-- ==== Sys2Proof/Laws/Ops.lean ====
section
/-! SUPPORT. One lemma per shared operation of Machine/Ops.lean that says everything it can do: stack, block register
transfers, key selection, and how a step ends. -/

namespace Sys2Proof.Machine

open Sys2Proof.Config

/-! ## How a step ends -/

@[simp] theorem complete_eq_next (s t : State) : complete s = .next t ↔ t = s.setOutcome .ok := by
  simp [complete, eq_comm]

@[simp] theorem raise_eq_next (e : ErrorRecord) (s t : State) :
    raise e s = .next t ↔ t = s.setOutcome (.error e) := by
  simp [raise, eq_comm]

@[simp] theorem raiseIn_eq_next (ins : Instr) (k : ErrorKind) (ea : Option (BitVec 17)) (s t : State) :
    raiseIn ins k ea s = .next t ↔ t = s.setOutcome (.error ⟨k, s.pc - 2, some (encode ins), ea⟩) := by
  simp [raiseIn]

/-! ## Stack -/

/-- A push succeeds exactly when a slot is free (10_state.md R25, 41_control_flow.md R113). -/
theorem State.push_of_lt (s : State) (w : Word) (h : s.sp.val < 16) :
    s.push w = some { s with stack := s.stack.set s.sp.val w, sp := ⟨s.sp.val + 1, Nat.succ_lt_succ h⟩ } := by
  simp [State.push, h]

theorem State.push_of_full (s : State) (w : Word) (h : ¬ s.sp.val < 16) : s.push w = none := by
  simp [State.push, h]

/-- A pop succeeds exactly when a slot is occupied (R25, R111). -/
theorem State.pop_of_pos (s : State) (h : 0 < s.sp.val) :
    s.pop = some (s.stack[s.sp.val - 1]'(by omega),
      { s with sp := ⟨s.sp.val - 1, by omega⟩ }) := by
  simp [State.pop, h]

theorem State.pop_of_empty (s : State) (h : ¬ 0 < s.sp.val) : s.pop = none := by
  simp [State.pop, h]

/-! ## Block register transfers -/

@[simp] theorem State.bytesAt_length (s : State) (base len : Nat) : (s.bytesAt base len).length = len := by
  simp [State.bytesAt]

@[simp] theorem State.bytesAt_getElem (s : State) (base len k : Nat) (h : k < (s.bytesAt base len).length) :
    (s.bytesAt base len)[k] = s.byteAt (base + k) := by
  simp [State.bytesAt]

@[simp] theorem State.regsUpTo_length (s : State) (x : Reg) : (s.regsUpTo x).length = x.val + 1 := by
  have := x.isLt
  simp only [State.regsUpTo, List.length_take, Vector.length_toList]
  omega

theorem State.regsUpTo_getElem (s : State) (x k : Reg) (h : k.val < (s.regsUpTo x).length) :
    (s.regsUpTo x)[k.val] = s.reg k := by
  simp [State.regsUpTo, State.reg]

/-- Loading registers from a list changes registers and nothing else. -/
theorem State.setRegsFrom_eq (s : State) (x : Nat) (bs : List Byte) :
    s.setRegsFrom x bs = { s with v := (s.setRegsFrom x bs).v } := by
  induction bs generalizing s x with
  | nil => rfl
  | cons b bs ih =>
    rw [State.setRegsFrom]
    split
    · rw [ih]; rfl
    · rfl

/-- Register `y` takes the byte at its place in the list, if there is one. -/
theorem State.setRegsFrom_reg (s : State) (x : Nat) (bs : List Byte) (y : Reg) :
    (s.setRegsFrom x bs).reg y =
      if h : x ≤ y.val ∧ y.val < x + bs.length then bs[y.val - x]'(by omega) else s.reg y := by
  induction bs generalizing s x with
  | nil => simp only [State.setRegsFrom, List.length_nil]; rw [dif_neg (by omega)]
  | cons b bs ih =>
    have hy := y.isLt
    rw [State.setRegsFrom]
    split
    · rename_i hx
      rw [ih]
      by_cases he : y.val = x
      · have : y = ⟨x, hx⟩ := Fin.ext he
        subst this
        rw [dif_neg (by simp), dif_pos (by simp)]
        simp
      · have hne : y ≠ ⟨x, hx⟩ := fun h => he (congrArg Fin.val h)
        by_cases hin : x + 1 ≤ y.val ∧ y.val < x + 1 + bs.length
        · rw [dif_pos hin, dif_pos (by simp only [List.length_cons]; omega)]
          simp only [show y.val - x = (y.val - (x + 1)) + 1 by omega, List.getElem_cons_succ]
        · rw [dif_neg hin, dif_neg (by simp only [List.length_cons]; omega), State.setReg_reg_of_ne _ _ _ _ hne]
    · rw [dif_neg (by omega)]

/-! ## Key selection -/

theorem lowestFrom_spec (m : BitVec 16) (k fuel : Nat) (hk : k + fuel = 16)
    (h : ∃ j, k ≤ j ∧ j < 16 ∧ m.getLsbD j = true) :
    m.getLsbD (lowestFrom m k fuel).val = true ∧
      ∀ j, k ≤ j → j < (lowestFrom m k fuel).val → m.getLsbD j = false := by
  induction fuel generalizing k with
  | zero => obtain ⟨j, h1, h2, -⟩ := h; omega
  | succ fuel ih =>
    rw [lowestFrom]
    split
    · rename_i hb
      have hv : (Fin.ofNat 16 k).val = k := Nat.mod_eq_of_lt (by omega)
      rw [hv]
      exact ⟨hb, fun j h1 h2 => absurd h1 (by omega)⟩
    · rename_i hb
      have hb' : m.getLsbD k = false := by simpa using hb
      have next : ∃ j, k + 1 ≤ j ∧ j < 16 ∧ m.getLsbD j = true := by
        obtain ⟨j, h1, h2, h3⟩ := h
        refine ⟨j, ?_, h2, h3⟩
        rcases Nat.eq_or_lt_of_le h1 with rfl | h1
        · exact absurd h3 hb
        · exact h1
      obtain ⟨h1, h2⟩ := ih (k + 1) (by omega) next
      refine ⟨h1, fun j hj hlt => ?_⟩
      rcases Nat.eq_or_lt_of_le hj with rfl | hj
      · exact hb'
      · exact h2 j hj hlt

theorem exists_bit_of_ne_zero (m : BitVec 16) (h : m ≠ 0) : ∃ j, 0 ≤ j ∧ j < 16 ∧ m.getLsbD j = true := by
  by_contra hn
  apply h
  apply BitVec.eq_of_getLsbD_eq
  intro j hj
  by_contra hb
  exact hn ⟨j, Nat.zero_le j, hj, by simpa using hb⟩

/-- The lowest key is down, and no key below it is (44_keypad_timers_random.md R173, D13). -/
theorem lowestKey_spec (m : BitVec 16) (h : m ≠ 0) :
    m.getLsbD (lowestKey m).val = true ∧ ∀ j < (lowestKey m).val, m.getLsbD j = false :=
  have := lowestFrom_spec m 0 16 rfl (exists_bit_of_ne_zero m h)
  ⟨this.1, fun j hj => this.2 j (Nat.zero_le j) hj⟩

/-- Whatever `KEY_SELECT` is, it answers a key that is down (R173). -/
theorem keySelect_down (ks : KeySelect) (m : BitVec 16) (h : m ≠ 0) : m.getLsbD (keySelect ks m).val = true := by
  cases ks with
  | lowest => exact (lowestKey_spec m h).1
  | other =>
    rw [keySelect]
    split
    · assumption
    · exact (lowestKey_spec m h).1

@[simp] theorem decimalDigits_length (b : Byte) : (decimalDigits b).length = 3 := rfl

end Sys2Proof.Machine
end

* [What you have to do]: Search the material for "slot" and copy each matching line.

* [Response below]:
/-- A push succeeds exactly when a slot is free (10_state.md R25, 41_control_flow.md R113). -/
/-- A pop succeeds exactly when a slot is occupied (R25, R111). -/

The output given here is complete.